Well, one thing’s already clear, there’s no way the mighty Kenney government will shut down its so-called inquiry into “anti-Alberta energy campaigns” on the say so of Progress Alberta, a small Edmonton-based research and activist organization.

That said, the day may come when the government’s leaders wish they had.

Yesterday morning, Progress Alberta director Duncan Kinney announced the organization’s lawyer has fired off a letter to inquiry commissioner Steve Allan demanding that he immediately end what critics have termed a political inquisition or face having it shut down by the courts.

Progress Alberta’s complaint is based in part on the argument the organization has repeatedly been targeted by Premier Jason Kenney and his UCP government, both during the provincial election last spring and since, “with false accusations that our group was a part of a conspiracy, working in league with American foundations, to sabotage Alberta’s economy.”

“Those attacks appeared to be in retaliation for Progress Alberta exercising its constitutionally protected right to campaign against Jason Kenny and the UCP,” Kinney said in a statement.

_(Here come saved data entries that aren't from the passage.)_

-- ==== Sys2Proof/Certificates/Slice0/Obligations.lean ====
section
/-! DEFINITION. The statements for the provers, listed in OBLIGATIONS.json. -/

open Sys2Proof Sys2Proof.Machine

/-- O1. The round trip of the encoder (30_encoding.md rule R68), for every operand value and not only the boundary values. -/
def Obligations.DecodeAfterEncode : Prop :=
  ∀ i : Instr, i.wellFormed = true → decodeInstr (encode i) = some i

/-- O2. The other direction of the round trip: each recognised word has one meaning and the instruction keeps all of its bits (log entry 10). -/
def Obligations.EncodeAfterDecode : Prop :=
  ∀ (w : Word) (i : Instr), decodeInstr w = some i → i.wellFormed = true ∧ encode i = w

/-- O3. Match and mask pairs against the selection tree (30_encoding.md rules R47, R69). -/
def Obligations.OpcodeTableSelectsTheOpcode : Prop :=
  (∀ r ∈ opcodeTable, ∀ w : Word, r.fits w = true ↔ (decode w).opcode = r.opcode) ∧
  (∀ w : Word, (∀ r ∈ opcodeTable, r.fits w = false) ↔ decode w = invalidRecord) ∧
  (∀ r ∈ opcodeTable, ∀ r' ∈ opcodeTable, ∀ w : Word, r.fits w = true → r'.fits w = true → r = r')

/-- O4. 30_encoding.md rule R62, with the bits it lists in `ignoredBits`. -/
def Obligations.IgnoredBitsDoNotChangeTheRecord : Prop :=
  (∀ w x : Word,
    decode ((w &&& ~~~ignoredBits (decode w).opcode) ||| (x &&& ignoredBits (decode w).opcode)) = decode w) ∧
  ∀ r ∈ opcodeTable, r.mask &&& ignoredBits r.opcode = 0#32

/-- O5. 30_encoding.md rule R63: the reserved spaces, completely. -/
def Obligations.ReservedWordsAreExactlyInvalid : Prop :=
  ∀ w : Word,
    decode w = { opcode := .INVALID, in1 := none, in2 := none, out := none, vin := 0#32, vout := 0#32,
                 vcin := 0#3, vcout := 0#3, imm := 0#32 } ↔
      let op := (bitsAt 26 6 w).toNat
      let funct := (bitsAt 0 6 w).toNat
      let sel := (bitsAt 16 5 w).toNat
      let sub := (bitsAt 21 5 w).toNat
      let vop := (bitsAt 11 5 w).toNat
      op = 17 ∨ (19 ≤ op ∧ op ≤ 31) ∨ op = 34 ∨ op = 38 ∨ op = 42 ∨ (44 ≤ op ∧ op ≤ 49) ∨
        (51 ≤ op ∧ op ≤ 57) ∨ 59 ≤ op ∨
      (op = 0 ∧ (funct = 1 ∨ funct = 5 ∨ (10 ≤ funct ∧ funct ≤ 12) ∨ (14 ≤ funct ∧ funct ≤ 31) ∨
        funct = 40 ∨ funct = 41 ∨ 44 ≤ funct)) ∨
      (op = 1 ∧ ((2 ≤ sel ∧ sel ≤ 15) ∨ 18 ≤ sel)) ∨
      (op = 16 ∧ sub ≠ 0 ∧ sub ≠ 4) ∨
      (op = 18 ∧ sub < 16 ∧ (sub = 1 ∨ sub = 3 ∨ sub = 5 ∨ sub = 7 ∨ 8 ≤ sub)) ∨
      (op = 18 ∧ 16 ≤ sub ∧ (funct = 0x12 ∨ (0x16 ≤ funct ∧ funct ≤ 0x1C) ∨ funct = 0x1E ∨ funct = 0x1F ∨
        funct = 0x2E ∨ funct = 0x2F ∨ (0x38 ≤ funct ∧ funct ≤ 0x3E))) ∨
      (op = 50 ∧ (vop = 10 ∨ 12 ≤ vop)) ∨ (op = 58 ∧ 12 ≤ vop)

/-- O6. 30_encoding.md rules R56 to R59, the extension written as those rules write it, and the zero of rule R60. -/
def Obligations.ImmediatesAreRawExtendedFields : Prop :=
  ∀ w : Word,
    ((decode w).opcode ∈
        ([.ADDI, .ADDIU, .SLTI, .SLTIU, .BLTZ, .BGEZ, .BLTZAL, .BGEZAL, .BEQ, .BNE, .BLEZ, .BGTZ, .LB,
         .LH, .LW, .LBU, .LHU, .LWU, .SB, .SH, .SW] : List Opcode) →
      (decode w).imm = if w.getLsbD 15 then 0xFFFF0000#32 ||| (w &&& 0xFFFF#32) else w &&& 0xFFFF#32) ∧
    ((decode w).opcode ∈ ([.ANDI, .ORI, .XORI, .LUI] : List Opcode) → (decode w).imm = w &&& 0xFFFF#32) ∧
    ((decode w).opcode ∈ ([.J, .JAL] : List Opcode) → (decode w).imm = w &&& 0x03FFFFFF#32) ∧
    ((decode w).opcode ∈
        ([.LBV, .LSV, .LLV, .LDV, .LQV, .LRV, .LPV, .LUV, .LHV, .LFV, .LTV, .SBV, .SSV, .SLV, .SDV,
         .SQV, .SRV, .SPV, .SUV, .SHV, .SFV, .SWV, .STV] : List Opcode) →
      (decode w).imm = if w.getLsbD 6 then 0xFFFFFF80#32 ||| (w &&& 0x7F#32) else w &&& 0x7F#32) ∧
    ((decode w).opcode ∈
        ([.INVALID, .SLL, .SRL, .SRA, .SLLV, .SRLV, .SRAV, .ADD, .ADDU, .SUB, .SUBU, .AND, .OR, .XOR,
         .NOR, .SLT, .SLTU, .JR, .JALR, .BREAK, .MFC0, .MTC0, .MFC2, .CFC2, .MTC2, .CTC2, .VMULF,
         .VMULU, .VRNDP, .VMULQ, .VMUDL, .VMUDM, .VMUDN, .VMUDH, .VMACF, .VMACU, .VRNDN, .VMACQ,
         .VMADL, .VMADM, .VMADN, .VMADH, .VADD, .VSUB, .VABS, .VADDC, .VSUBC, .VSAR, .VLT, .VEQ, .VNE,
         .VGE, .VCL, .VCH, .VCR, .VMRG, .VAND, .VNAND, .VOR, .VNOR, .VXOR, .VNXOR, .VRCP, .VRCPL,
         .VRCPH, .VMOV, .VRSQ, .VRSQL, .VRSQH, .VNOP, .VNULL] : List Opcode) →
      (decode w).imm = 0#32)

In reality, he said yesterday, “we are not a part of the Tar Sands Campaign. We have never campaigned against pipelines or oilsands projects. We have never conspired with the Rockefellers to sabotage Alberta’s economy.”

“But that didn’t stop Kenney from smearing us and turning us into an enemy of Alberta,” Kinney continued, suggesting that’s what the premier had to do in order “to distract Albertans from the brutal austerity he’s inflicting on Albertans.”

“We have a clear message for Kenney,” Kinney continued. “Shut down this unconstitutional and undemocratic witch hunt of an inquiry or we will shut it down for you.”

Now, if the government of Alberta is a Goliath in such matters, Progress Alberta is certainly David.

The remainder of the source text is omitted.